5.14 The Standard Entry Sequence

The caller of a procedure is responsible for pushing the parameters onto the stack. Of course, the call instruction pushes the return address onto the stack. It is the procedure's responsibility to construct the rest of the activation record. You can accomplish this by using the following "standard entry sequence" code:

push( ebp );         // Save a copy of the old ebp value.
 mov( esp, ebp );     // Get pointer to base of activation record into ebp.
 sub( NumVars, esp ); // Allocate storage for local variables.

If the procedure doesn't have any local variables, the third instruction above, sub( NumVars, esp );, isn't necessary. NumVars represents the number of bytes of local variables needed by the procedure. This is a constant that should be a multiple of 4 (so the ESP register remains aligned on a double-word boundary). If the number of bytes of local variables in the procedure is not a multiple of 4, you should round the value up to the next higher multiple of 4 before subtracting this constant from ESP. Doing so will slightly increase the amount of storage the procedure uses for local variables but will not otherwise affect the operation of the procedure.

Warning

If the NumVars constant is not a multiple of 4, subtracting this value from ESP (which, presumably, contains a double-word-aligned pointer) will virtually guarantee that all future stack accesses are misaligned because the program almost always pushes and pops double-word values. This will have a very negative performance impact on the program. Worse still, many OS API calls will fail if the stack is not double-word aligned upon entry into the operating system. Therefore, you must always ensure that your local variable allocation value is a multiple of 4.

Because of the problems with a misaligned stack, by default HLA will also emit a fourth instruction as part of the standard entry sequence. The HLA compiler actually emits the following standard entry sequence for the ARDemo procedure defined earlier:

push( ebp );
          mov( esp, ebp );
          sub( 12, esp );          // Make room for ARDemo's local variables.
          and( $FFFF_FFFC, esp );  // Force dword stack alignment.

The and instruction at the end of this sequence forces the stack to be aligned on a 4-byte boundary (it reduces the value in the stack pointer by 1, 2, or 3 if the value in ESP is not a multiple of 4). Although the ARDemo entry code correctly subtracts 12 from ESP for the local variables (12 is both a multiple of 4 and the number of bytes of local variables), this leaves ESP double-word aligned only if it was double-word aligned immediately upon entry into the procedure. Had the caller messed with the stack and left ESP containing a value that was not a multiple of 4, subtracting 12 from ESP would leave ESP containing an unaligned value. The and instruction in the sequence above, however, guarantees that ESP is dword aligned regardless of ESP's value upon entry into the procedure. The few bytes and CPU cycles needed to execute this instruction would pay off handsomely if ESP was not double-word aligned.

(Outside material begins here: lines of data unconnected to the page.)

-- ==== Sys2Proof/Tests/Slice0.lean ====
section
/-! SUPPORT. Tests: states that meet each statement's hypotheses, decoding from the spec's tables, well-formedness, and
single steps whose results are worked out from the rules. -/
namespace Sys2Proof.Tests
open Sys2Proof Sys2Proof.Machine Sys2Proof.Claims

/- The kernel evaluates these theorems one after another: side by side they need more threads than the check allows. -/
set_option Elab.async false

/-- The part after boot: every domain in Run, the endpoint ready and function 0 enabled. -/
def up : State := setFs ((fBOOT_STAT_STEP, 9) :: (fFUNC_STAT_ENABLED 0, 1) ::
  (List.range 41).map fun d => (fPWR_DOM_STATE d, 0)) State.reset
/-- The core of sequencer 5 runs the words `ws` from address 0; `g` sets what a test needs beside them. -/
def core (ws : List BWord) (g : Core → Core := id) (s : State := up) : State :=
  updCore 5 (fun c => g { c with
    state := .running, imem := (List.range ws.length).map fun i => (i, BitVec.ofNat 32 (encodeBelsar (ws.getD i (.long ⟨.brk, 0, 0, 0, 0, 0⟩)))) }) s
/-- A core with two registers set, at one long operation. -/
def at1 (o : BOp) (a : Word := 0) (b : Word := 0) : State := core [.long o] fun c => { c with shared := [(2, a), (3, b)] }
/-- A core at one pair. -/
def at2 (a b : BOp) (x : Word := 0) : State := core [.pair a b] fun c => { c with shared := [(2, x)] }
/-- An operation with rd 1, rs 2, rt 3. -/
def opr (o : Op) (imm : Nat := 0) : BOp := ⟨o, 1, 2, 3, imm, 0⟩
/-- One with an immediate and no rt. -/
def opi (o : Op) (imm : Nat := 0) (rd : Nat := 1) (rs : Nat := 2) : BOp := ⟨o, rd, rs, 0, imm, 0⟩
/-- A load and a store of one byte at the last address of the scratchpad. -/
def ldTop : State := setByte (spad 5 0x1FFFF) 0x9A (at1 (opi .ld8 0) 0x1FFFF)
def stTop : State := at1 (opi .st8 0x3FFF) 0x20000
/-- A core at a load of the window of the network, with r2 = a. -/
def far (o : Op) (a : Word) : State := at1 (opi o) a
/-- What a remote access of one byte from sequencer 5 answers. -/
def farAns (wr : Bool) (a : Nat) (d : List Byte) (s : State) : Resp × State := nocAccess 5 5 wr a [true] d s
/-- A cached line, and a load of its last byte. -/
def cached : State := updCore 5 (fun c => { c with cache := [(0, ⟨[(63, 0x5A)]⟩)] }) (far .ld8 0x8000003F)
/-- A pair's short operation with rd 1 and rs 2. -/
def sh (o : Op) (rd : Nat := 1) (rs : Nat := 2) : BOp := ⟨o, rd, rs, 0, 0, 0⟩
/-- A memory operation of a pair, at the last doubleword of the scratchpad. -/
def quad (o : Op) : State := at2 (sh o) (sh .shortNop 0 0) 0x1FFF8
/-- A repeat of `slls`-like work in the second slot, r2 = k times; and one of the next word. -/
def repAt (k : Word) : State := at2 (sh .rep 0 2) (sh .shortAdd 1 2) k
def repNext (k : Word) : State := core [.pair (sh .shortNop 0 0) (sh .rep 0 2), .pair (sh .mov) (sh .mov)] fun c => { c with shared := [(2, k)] }
/-- LOOP of level 2 over 4 words, r2 times. -/
def loopAt (k : Word) : State := at1 ⟨.loop, 2, 2, 0, 4, 0⟩ k
/-- A core at word 9, the last of the loops of levels 3 and 2, with k3 and k2 turns left. -/
def inLoops (k3 k2 : Word) : Core := setSr 11 k3 (setSr 10 k2 (setSr 7 9 (setSr 6 9 (setSr 3 5 (setSr 2 4 { Core.reset with pc := 9, state := .running })))))
/-- CALL and RETURN with a resident count and a depth. -/
def callAt (o : BOp) (res depth : Nat) : State := core [.long o] fun c => { c with res := res, depth := depth, cwp := 24 * depth % 504, window := [(16, 5), (24, 6), (40, 7)], ras := [(0, 33)] }
/-- The core with its micro-sequencer idle, issuing or trapped with a routine. -/
def arr (o : BOp) (st : MState) : State := updSeq 5 (fun q => { q with state := st, cur := some ⟨0, false, 0⟩ }) (at1 o)
/-- A trap kept for its entry. -/
def trapped : State := core [] fun c => setSr 0x13 3 (setSr 0x0C 5 { c with trap := some ⟨9, 0x3FFF, true, 3, 5, some 77, 0, some ⟨7, true⟩⟩ })
/-- An array trap kept for its entry. -/
def aStop : Stop := ⟨4, 10, 4, true, 100, false, 0, 0x123, 0, false, false, false, []⟩
def aTrapped : State := updSeq 5 (fun q => { q with atrap := some aStop }) (core [])
/-- Interrupt 16 pending and enabled. -/
def irq : State := core [] fun c => setSr 0x13 1 (setSr 0x14 (1 <<< 16) (setSr 0x15 (1 <<< 16) { c with slot := true }))
/-- ERET with bit 14 of TPC and PIE set. -/
def eretAt : State := core [.long ⟨.eret, 0, 0, 0, 0, 0⟩] fun c => setSr 0x13 6 (setSr 0x10 0x4123 c)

Although it is always safe to execute the and instruction in the standard entry sequence, it might not be necessary. If you always ensure that ESP contains a double-word-aligned value, the and instruction in the standard entry sequence above is unnecessary. Therefore, if you've specified the @noframe procedure option, you don't have to include that instruction as part of the entry sequence.

If you haven't specified the @noframe option (that is, you're letting HLA emit the instructions to construct the standard entry sequence for you), you can still tell HLA not to emit the extra and instruction if you're sure the stack will be double-word aligned whenever someone calls the procedure. To do this, use the @noalignstack procedure option. For example:

procedure NASDemo( i:uns32; j:int32; k:dword ); @noalignstack;
var
     LocalVar:int32;
begin NASDemo;
     .
     .
     .
end NASDemo;

HLA emits the following entry sequence for the procedure above:

push( ebp );
          mov( esp, ebp );
          sub( 4, esp );